● WORK INSTRUCTION: Transcribe the entries below exactly.

= Beginning of Section =

/-- Step 4: the injection MODE in force, and its frames since it took effect (R439). -/
def State.injStep (s : State) : State :=
  let mode := s.getF F.PWR_GOV_INJ_MODE
  s.onGov fun g => { g with injMode := mode, injN := if g.injMode = mode then g.injN + 1 else 0 }

/-- Step 3: a pending SWAP is made (R437). -/
def GovSt.doSwap (g : GovSt) : GovSt := if g.swap then { g with act := g.shadow, swap := false, reverted := false } else g

/-- Steps 1 to 4 of the governor in a frame (Table 15.4). In PS3 and PS4 SE1 does not run (Table 14.3). A frame in which
it does not publish leaves the law's states as they are, and is an F0 event (R44). -/
def State.govTick (s : State) (i : TickIn) : State :=
  let s := s.onGov (·.latch i)
  if 3 ≤ s.pwr.cur then s
  else
    let s := s.govDrain.govCaps.injStep
    let s :=
      if i.onTime then
        let s := (s.onGov GovSt.doSwap).govLaw
        let s := s.onGov fun g => { g with miss := 0, onTime := g.onTime + 1 }
        s.onSched fun c => { c with budget := some s.gov.bud }
      else
        let s := (s.onGov fun g => { g with miss := g.miss + 1, onTime := 0 }).onSched fun c => { c with budget := none }
        if s.gov.miss ≤ 7 then s.raiseFault 0x0003 (uSvc 5) else s
    let s := if s.gov.drain then s.onSched fun c => { c with budgetNow := s.drainBudget } else s
    s.trcTick

/-! ### Rows -/

/-- POWER_MEAN_CHECK (R428): the mean of a complete window of 125 frames above the cap in force × (1 + TOL). -/
def State.meanCheck (s : State) : State :=
  match s.gov.winMean with
  | none => s
  | some m =>
    let s := s.onGov fun g => { g with winMean := none }
    if qOfTenth s.gov.cap * (1000 + s.get2 F.PWR_GOV_GUARD_TOL) < m * 1000 then
      ((s.raiseEvt F.PWR_GOV_EVT_OVER F.PWR_GOV_EVT_CNT0_OVER_CNT).raiseFault 0x0006 (uSvc 5)).trcEvent 2
    else s

def execPowerMeanCheck (s : State) : Out := .next s.meanCheck

/-- The larger temperature error in 0.1 degree C (R432). -/
def State.thermErr (s : State) : Int :=
  let board := s.gov.tbrd - 10 * (s.getF F.PWR_GOV_THERM0_TB_LIM : Int)
  s.gov.dies.foldl (fun a d => max a (10 * (d - (s.getF F.PWR_GOV_THERM0_TJ_LIM : Int)))) board

/-- The thermal cap after a step with an error (R432). -/
def thermNext (cap stateCap k rise low : Nat) (e : Int) : Nat :=
  if 0 < e then (let c := cap - k * e.toNat / 10; if c < low then min cap low else c)
  else if cap < stateCap then min (cap + rise) stateCap else cap

/-- THERMAL_LOOP (R432): every 125,000 frames. -/
def State.thermalLoop (s : State) : State :=
  if s.time.frame < s.gov.thermAt + 125000 ∨ 3 ≤ s.pwr.cur then s
  else
    let next := if s.flag F.PWR_GOV_CTL_THERM_EN then
        thermNext s.gov.therm s.stateCap (s.getF F.PWR_GOV_THERM1_K) (s.getF F.PWR_GOV_THERM1_RISE) (s.getF F.PWR_GOV_THERM1_MIN) s.thermErr
      else s.stateCap
    s.onGov fun g => { g with therm := next, thermJ := false, thermAt := s.time.frame }

def execThermalLoop (s : State) : Out := .next s.thermalLoop

/-- GOVERNOR_FALLBACK (R435): the eighth consecutive miss. -/
def State.govFallback (s : State) : State :=
  if 8 ≤ s.gov.miss ∧ !s.gov.fallback then
    ((s.onGov fun g => { g with fallback := true }).raiseEvt F.PWR_GOV_EVT_MISS F.PWR_GOV_EVT_CNT1_MISS_CNT).raiseFault 0x0209 (uSvc 5)
  else s

def execGovernorFallback (s : State) : Out := .next s.govFallback

/-- FALLBACK_EXIT (R435): 125 consecutive publishes on time: the integrators are zeroed and a ramp starts (R430). -/
def State.govExit (s : State) : State :=
  if s.gov.fallback ∧ 125 ≤ s.gov.onTime then
    s.onGov fun g =>
      let start := max g.rk ((meanOf g.pins).toNat * 1000)
      { g with fallback := false, x5 := 0, x6 := 0, rk := min start (rkOf g.cap), ramp := decide (start < rkOf g.cap) }
  else s

def execFallbackExit (s : State) : Out := .next s.govExit

/-- GOVERNOR_REVERT (R436): a residual above RESID_MAX, or row 6 saturated, in 125 consecutive frames. -/
def State.govRevert (s : State) : State :=
  if 125 ≤ s.gov.residN ∨ 125 ≤ s.gov.satN then
    ((s.onGov fun g => { g with act := {}, x1 := g.iin, x2 := g.vbus, x3 := g.iin, x4 := 0, x5 := 0, x6 := 0, reverted := true, residN := 0, satN := 0 }).raiseEvt
      F.PWR_GOV_EVT_REVERT F.PWR_GOV_EVT_CNT2_REV_CNT).raiseFault 0x010D (uSvc 5)
  else s

def execGovernorRevert (s : State) : Out := .next s.govRevert

/-- SWAP of PWR_GOV_CTL (R434, R437): pending until the next step 3. -/
def State.govSwap (s : State) : State := if s.gov.drain then s else s.onGov fun g => { g with swap := true }

def execSwap (s : State) : Out := .next s.govSwap

/-- SAVE of PWR_GOV_CTL (R437). -/
def State.govSave (s : State) : State := if s.gov.drain then s else s.onGov fun g => { g with saved := some g.act }

def execSave (s : State) : Out := .next s.govSave

/-- DEFAULT of PWR_GOV_CTL (R437). -/
def State.govDefault (s : State) : State := if s.gov.drain then s else s.onGov fun g => { g with shadow := {} }

def execMatDefault (s : State) : Out := .next s.govDefault

/-- A write of PWR_GOV_CTL (R434, R437): dropped in drain mode. -/
def State.govCtl (s : State) (v : Nat) : State :=
  if s.gov.drain then s
  else
    let s := s.setF F.PWR_GOV_CTL_THERM_EN (v % 2)
    let s := if bitOf v 29 then s.govDefault else s
    let s := if bitOf v 30 then s.govSave else s
    if bitOf v 31 then s.govSwap else s

/-- A write of PWR_GOV_MDATA (R437, R440): the shadow bank only, and not while a SWAP is pending. -/
def State.govMdata (s : State) (acc v : Nat) : State :=
  if s.gov.swap ∨ s.getF F.PWR_GOV_MIDX_BANK acc = 0 then s
  else s.onGov fun g => { g with shadow := g.shadow.set none (s.getF F.PWR_GOV_MIDX_ENTRY acc) (some v) }

/-- The governor as a start-up begins it (R432, R434, R437): states zero, the saved matrix if one exists, the thermal cap
at the state cap, the trace buffers kept (R438). -/
def GovSt.start (g : GovSt) : GovSt :=
  let m := g.saved.getD {}
  { saved := g.saved, act := m, shadow := m, trc := g.trc, trcN := g.trcN, wptr := g.wptr, done := g.done }

end Sys2Proof.Machine
end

= End of Section =

● OUTPUT OF THE TASK:
/-- Step 4: the injection MODE in force, and its frames since it took effect (R439). -/
def State.injStep (s : State) : State :=
  let mode := s.getF F.PWR_GOV_INJ_MODE
  s.onGov fun g => { g with injMode := mode, injN := if g.injMode = mode then g.injN + 1 else 0 }

/-- Step 3: a pending SWAP is made (R437). -/
def GovSt.doSwap (g : GovSt) : GovSt := if g.swap then { g with act := g.shadow, swap := false, reverted := false } else g

/-- Steps 1 to 4 of the governor in a frame (Table 15.4). In PS3 and PS4 SE1 does not run (Table 14.3). A frame in which
it does not publish leaves the law's states as they are, and is an F0 event (R44). -/
def State.govTick (s : State) (i : TickIn) : State :=
  let s := s.onGov (·.latch i)
  if 3 ≤ s.pwr.cur then s
  else
    let s := s.govDrain.govCaps.injStep
    let s :=
      if i.onTime then
        let s := (s.onGov GovSt.doSwap).govLaw
        let s := s.onGov fun g => { g with miss := 0, onTime := g.onTime + 1 }
        s.onSched fun c => { c with budget := some s.gov.bud }
      else
        let s := (s.onGov fun g => { g with miss := g.miss + 1, onTime := 0 }).onSched fun c => { c with budget := none }
        if s.gov.miss ≤ 7 then s.raiseFault 0x0003 (uSvc 5) else s
    let s := if s.gov.drain then s.onSched fun c => { c with budgetNow := s.drainBudget } else s
    s.trcTick

/-! ### Rows -/

/-- POWER_MEAN_CHECK (R428): the mean of a complete window of 125 frames above the cap in force × (1 + TOL). -/
def State.meanCheck (s : State) : State :=
  match s.gov.winMean with
  | none => s
  | some m =>
    let s := s.onGov fun g => { g with winMean := none }
    if qOfTenth s.gov.cap * (1000 + s.get2 F.PWR_GOV_GUARD_TOL) < m * 1000 then
      ((s.raiseEvt F.PWR_GOV_EVT_OVER F.PWR_GOV_EVT_CNT0_OVER_CNT).raiseFault 0x0006 (uSvc 5)).trcEvent 2
    else s

def execPowerMeanCheck (s : State) : Out := .next s.meanCheck

/-- The larger temperature error in 0.1 degree C (R432). -/
def State.thermErr (s : State) : Int :=
  let board := s.gov.tbrd - 10 * (s.getF F.PWR_GOV_THERM0_TB_LIM : Int)
  s.gov.dies.foldl (fun a d => max a (10 * (d - (s.getF F.PWR_GOV_THERM0_TJ_LIM : Int)))) board

/-- The thermal cap after a step with an error (R432). -/
def thermNext (cap stateCap k rise low : Nat) (e : Int) : Nat :=
  if 0 < e then (let c := cap - k * e.toNat / 10; if c < low then min cap low else c)
  else if cap < stateCap then min (cap + rise) stateCap else cap

/-- THERMAL_LOOP (R432): every 125,000 frames. -/
def State.thermalLoop (s : State) : State :=
  if s.time.frame < s.gov.thermAt + 125000 ∨ 3 ≤ s.pwr.cur then s
  else
    let next := if s.flag F.PWR_GOV_CTL_THERM_EN then
        thermNext s.gov.therm s.stateCap (s.getF F.PWR_GOV_THERM1_K) (s.getF F.PWR_GOV_THERM1_RISE) (s.getF F.PWR_GOV_THERM1_MIN) s.thermErr
      else s.stateCap
    s.onGov fun g => { g with therm := next, thermJ := false, thermAt := s.time.frame }

def execThermalLoop (s : State) : Out := .next s.thermalLoop

/-- GOVERNOR_FALLBACK (R435): the eighth consecutive miss. -/
def State.govFallback (s : State) : State :=
  if 8 ≤ s.gov.miss ∧ !s.gov.fallback then
    ((s.onGov fun g => { g with fallback := true }).raiseEvt F.PWR_GOV_EVT_MISS F.PWR_GOV_EVT_CNT1_MISS_CNT).raiseFault 0x0209 (uSvc 5)
  else s

def execGovernorFallback (s : State) : Out := .next s.govFallback

/-- FALLBACK_EXIT (R435): 125 consecutive publishes on time: the integrators are zeroed and a ramp starts (R430). -/
def State.govExit (s : State) : State :=
  if s.gov.fallback ∧ 125 ≤ s.gov.onTime then
    s.onGov fun g =>
      let start := max g.rk ((meanOf g.pins).toNat * 1000)
      { g with fallback := false, x5 := 0, x6 := 0, rk := min start (rkOf g.cap), ramp := decide (start < rkOf g.cap) }
  else s

def execFallbackExit (s : State) : Out := .next s.govExit

/-- GOVERNOR_REVERT (R436): a residual above RESID_MAX, or row 6 saturated, in 125 consecutive frames. -/
def State.govRevert (s : State) : State :=
  if 125 ≤ s.gov.residN ∨ 125 ≤ s.gov.satN then
    ((s.onGov fun g => { g with act := {}, x1 := g.iin, x2 := g.vbus, x3 := g.iin, x4 := 0, x5 := 0, x6 := 0, reverted := true, residN := 0, satN := 0 }).raiseEvt
      F.PWR_GOV_EVT_REVERT F.PWR_GOV_EVT_CNT2_REV_CNT).raiseFault 0x010D (uSvc 5)
  else s

def execGovernorRevert (s : State) : Out := .next s.govRevert

/-- SWAP of PWR_GOV_CTL (R434, R437): pending until the next step 3. -/
def State.govSwap (s : State) : State := if s.gov.drain then s else s.onGov fun g => { g with swap := true }

def execSwap (s : State) : Out := .next s.govSwap

/-- SAVE of PWR_GOV_CTL (R437). -/
def State.govSave (s : State) : State := if s.gov.drain then s else s.onGov fun g => { g with saved := some g.act }

def execSave (s : State) : Out := .next s.govSave

/-- DEFAULT of PWR_GOV_CTL (R437). -/
def State.govDefault (s : State) : State := if s.gov.drain then s else s.onGov fun g => { g with shadow := {} }

def execMatDefault (s : State) : Out := .next s.govDefault

/-- A write of PWR_GOV_CTL (R434, R437): dropped in drain mode. -/
def State.govCtl (s : State) (v : Nat) : State :=
  if s.gov.drain then s
  else
    let s := s.setF F.PWR_GOV_CTL_THERM_EN (v % 2)
    let s := if bitOf v 29 then s.govDefault else s
    let s := if bitOf v 30 then s.govSave else s
    if bitOf v 31 then s.govSwap else s

/-- A write of PWR_GOV_MDATA (R437, R440): the shadow bank only, and not while a SWAP is pending. -/
def State.govMdata (s : State) (acc v : Nat) : State :=
  if s.gov.swap ∨ s.getF F.PWR_GOV_MIDX_BANK acc = 0 then s
  else s.onGov fun g => { g with shadow := g.shadow.set none (s.getF F.PWR_GOV_MIDX_ENTRY acc) (some v) }

/-- The governor as a start-up begins it (R432, R434, R437): states zero, the saved matrix if one exists, the thermal cap
at the state cap, the trace buffers kept (R438). -/
def GovSt.start (g : GovSt) : GovSt :=
  let m := g.saved.getD {}
  { saved := g.saved, act := m, shadow := m, trc := g.trc, trcN := g.trcN, wptr := g.wptr, done := g.done }

end Sys2Proof.Machine
end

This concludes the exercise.